Há uma certa loucura no encenador. O do cinema então é um louco absoluto. O cinema é grande, é caro, por menor que seja move equipas, equipamento, tecnologia junto do ser humano, tudo para aquilo que eu chamo de “The vision” (risos). Isso era algo do segundo filme da Família Adams, que começa com os dois filhos numa colónia de férias americana, encenando o dia de acção de graças, o dia do peru, e os dois bruxinhos destroem tudo. A uma hora, a realizadora berra “you are destroying my vision!“(risos) Aí eu sempre brinco com o meu irmão, que é director, ou com o meu marido que é também director: “E aí, a vision?“. Acho que há sempre uma loucura no director, uma prepotência de criar um universo, um mundo, de mover pessoas para se aproximarem daquilo que ele concebeu. Não se vira encenador sem uma grande dose de loucura.
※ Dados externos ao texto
/-- The registers of a new queue, beside its CFG. -/
theorem queueMade_bare (b : List Byte) (s : State) :
    ((queueMade b s).queue (reqQueue b)).bare = (newQueue b (s.queue (reqQueue b))).bare := by
  obtain ⟨queues, -⟩ := queueLaid_keeps b s
  rw [queueMade, bare_of_uncommitted (uncommitted_writeGo ..), State.queue, queues, ← State.queue, ringLaid_queue]

/-- Outside the safe state a new queue has its CFG at once. -/
theorem queueMade_inForce (passes : queueCheck s b = 0) (safe : s.safety.safe = false) :
    InForce (reqCfg b) ((queueMade b s).queue (reqQueue b)) := by
  obtain ⟨-, size, disabled, active⟩ := queueCheck_passes passes
  obtain ⟨queues, parcels, safety, -⟩ := queueLaid_keeps b s
  have laid : (queueLaid b s).queue (reqQueue b) = newQueue b (s.queue (reqQueue b)) := by
    rw [State.queue, queues, ← State.queue, ringLaid_queue]
  refine writeGo_inForce _ (by rwa [safety]) (by rw [laid]; rfl) (fun same => ?_) ?_ ?_ ?_
  · rw [laid] at same
    have enabled : (s.queue (reqQueue b)).cfg.live.en = true := (congrArg QueueCfg.en same).symm
    cases enabled.symm.trans disabled
  · rw [laid]
    simp [queueEmpty, newQueue]
  · rw [decide_eq_false (reqCfg_sized size), Bool.and_false]
  · rw [State.parcel, parcels, ← State.parcel, reqCfg_parcel, active]
    decide

theorem queueCreate_serves (req : Requested 0x20 p s) (passes : queueCheck s (requestOf p s) = 0) :
    ∃ t, exec (.queueCreate p) s = .next t ∧ Served 0x20 p 0 [] s t ∧
    (s.safety.safe = false → (t.queue (reqQueue (requestOf p s))).cfg.live = reqCfg (requestOf p s)) ∧
    (t.queue (reqQueue (requestOf p s))).bare =
      (newQueue (requestOf p s) ((takeRequest p s).queue (reqQueue (requestOf p s)))).bare ∧
    t.port.window.readBytes (ringBase (reqQueue (requestOf p s))) 8 =
      leBytes 4 (reqFirst (requestOf p s)).toNat ++ leBytes 4 (reqFirst (requestOf p s)).toNat ∧
    ∀ r < 128, HoldsRecord (corkLog (reqQueue (requestOf p s))) (reqFirst (requestOf p s)) r t.port.window := by
  have passes' : queueCheck (takeRequest p s) (requestOf p s) = 0 := by rwa [queueCheck_takeRequest]
  obtain ⟨fw, pending, -⟩ := queueMade_keeps (requestOf p s) (takeRequest p s)
  have takenPending : (takeRequest p s).pending = s.pending := by rw [takeRequest_only]
  have takenSafety : (takeRequest p s).safety = s.safety := by rw [takeRequest_only]
  obtain ⟨t, step, served, only, above⟩ := answer_served req (act := createQueue) (createQueue_makes passes') fw
    (pending.trans takenPending) (by decide) (by simp)
  have queues : t.queues = (queueMade (requestOf p s) (takeRequest p s)).queues := by rw [only]
  obtain ⟨ring, records⟩ := queueMade_window (requestOf p s) (takeRequest p s)
  refine ⟨t, step, served, fun safe => ?_, ?_, ?_, fun r hr => ?_⟩
  · rw [State.queue, queues]
    exact (queueMade_inForce passes' (by rwa [takenSafety])).1
  · rw [State.queue, queues]
    exact queueMade_bare ..
  · rw [← ring]
    refine Mem.readBytes_congr fun x lo _ => above x ?_
    unfold ringBase at lo
    omega
  · have same (a n : Nat) (high : 0x500000 ≤ a) : t.port.window.readBytes a n =
        (queueMade (requestOf p s) (takeRequest p s)).port.window.readBytes a n :=
      Mem.readBytes_congr fun x lo _ => above x (by omega)
    obtain ⟨number, mark⟩ := records r hr
    have log : 0x500000 ≤ corkLog (reqQueue (requestOf p s)) := by unfold corkLog; omega
    exact ⟨(same _ _ (by omega)).trans number, (same _ _ (by omega)).trans mark⟩

theorem queueCreate_refuses (req : Requested 0x20 p s) (fails : queueCheck s (requestOf p s) ≠ 0) :
    ∃ t, exec (.queueCreate p) s = .next t ∧ Refused 0x20 p (queueCheck s (requestOf p s)) s t :=
  answer_refused req (act := createQueue) (code := queueCheck s (requestOf p s))
    ((createQueue_refuses (by rwa [queueCheck_takeRequest])).trans (by rw [queueCheck_takeRequest])) fails (by decide)

/-! ### QUEUE_DESTROY -/

/-- The device when the CFG of a queue is staged with EN cleared. -/
def disableStaged (q : Fin 256) (s : State) : State :=
  s.updQueue q fun x => { x with cfg := { x.cfg with staged := { x.cfg.live with en := false } } }

theorem destroyQueue_disables {q : Fin 256} (number : q = reqQueue b) (enabled : (s.queue q).cfg.live.en = true)
    (empty : queueEmpty (s.queue q) = true) :
    destroyQueue b s = (writeGo (.hart 0) (pgQueue q) (disableStaged q s), some (0, [])) := by
  subst number
  simp only [destroyQueue, enabled, empty, Bool.not_true, Bool.false_eq_true, if_false]
  rfl

theorem destroyQueue_absent {q : Fin 256} (number : q = reqQueue b) (absent : (s.queue q).cfg.live.en = false) :
    destroyQueue b s = (s, some (0x22, [])) := by
  subst number
  simp only [destroyQueue, absent, Bool.not_false, if_true]
  rfl

theorem destroyQueue_busy {q : Fin 256} (number : q = reqQueue b) (enabled : (s.queue q).cfg.live.en = true)
    (busy : queueEmpty (s.queue q) = false) : destroyQueue b s = (s, some (0x21, [])) := by
  subst number
  simp only [destroyQueue, enabled, busy, Bool.not_true, Bool.not_false, Bool.false_eq_true, if_false, if_true]
  rfl

theorem disableStaged_inForce {q : Fin 256} (safe : s.safety.safe = false) (enabled : (s.queue q).cfg.live.en = true)
    (empty : queueEmpty (s.queue q) = true) (parcel : (s.parcel (s.parcelOf q)).state ≠ 0) :
    InForce { (s.queue q).cfg.live with en := false } ((writeGo (.hart 0) (pgQueue q) (disableStaged q s)).queue q) := by
  have staged : (disableStaged q s).queue q = { s.queue q with
      cfg := { (s.queue q).cfg with staged := { (s.queue q).cfg.live with en := false } } } := queue_updQueue ..
  refine writeGo_inForce _ safe (by rw [staged]) (fun same => ?_) (by rw [staged]; exact empty) rfl parcel
  rw [staged] at same
  cases (congrArg QueueCfg.en same).trans enabled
Cinema, Teatro ou Televisão, onde se sente mais em casa?
Sempre gostei de rodar, um sempre me salvou do outro quando achava que me estava repetindo, ajudava a reinventar-me. Sempre rodei cinema, teatro e televisão e, de certa maneira, a literatura entrou também nessa roda da fortuna. Uma hora você precisa dar um pulo ali do lado para se ver de fora e voltar diferente.
“A nudez era a condição primeira, sine qua non, para se provar um ator.” Para se ser uma boa actriz é preciso não ter vergonha de andar pelada, ou pode-se ganhar um Oscar vestindo sempre sobretudo ou gola alta?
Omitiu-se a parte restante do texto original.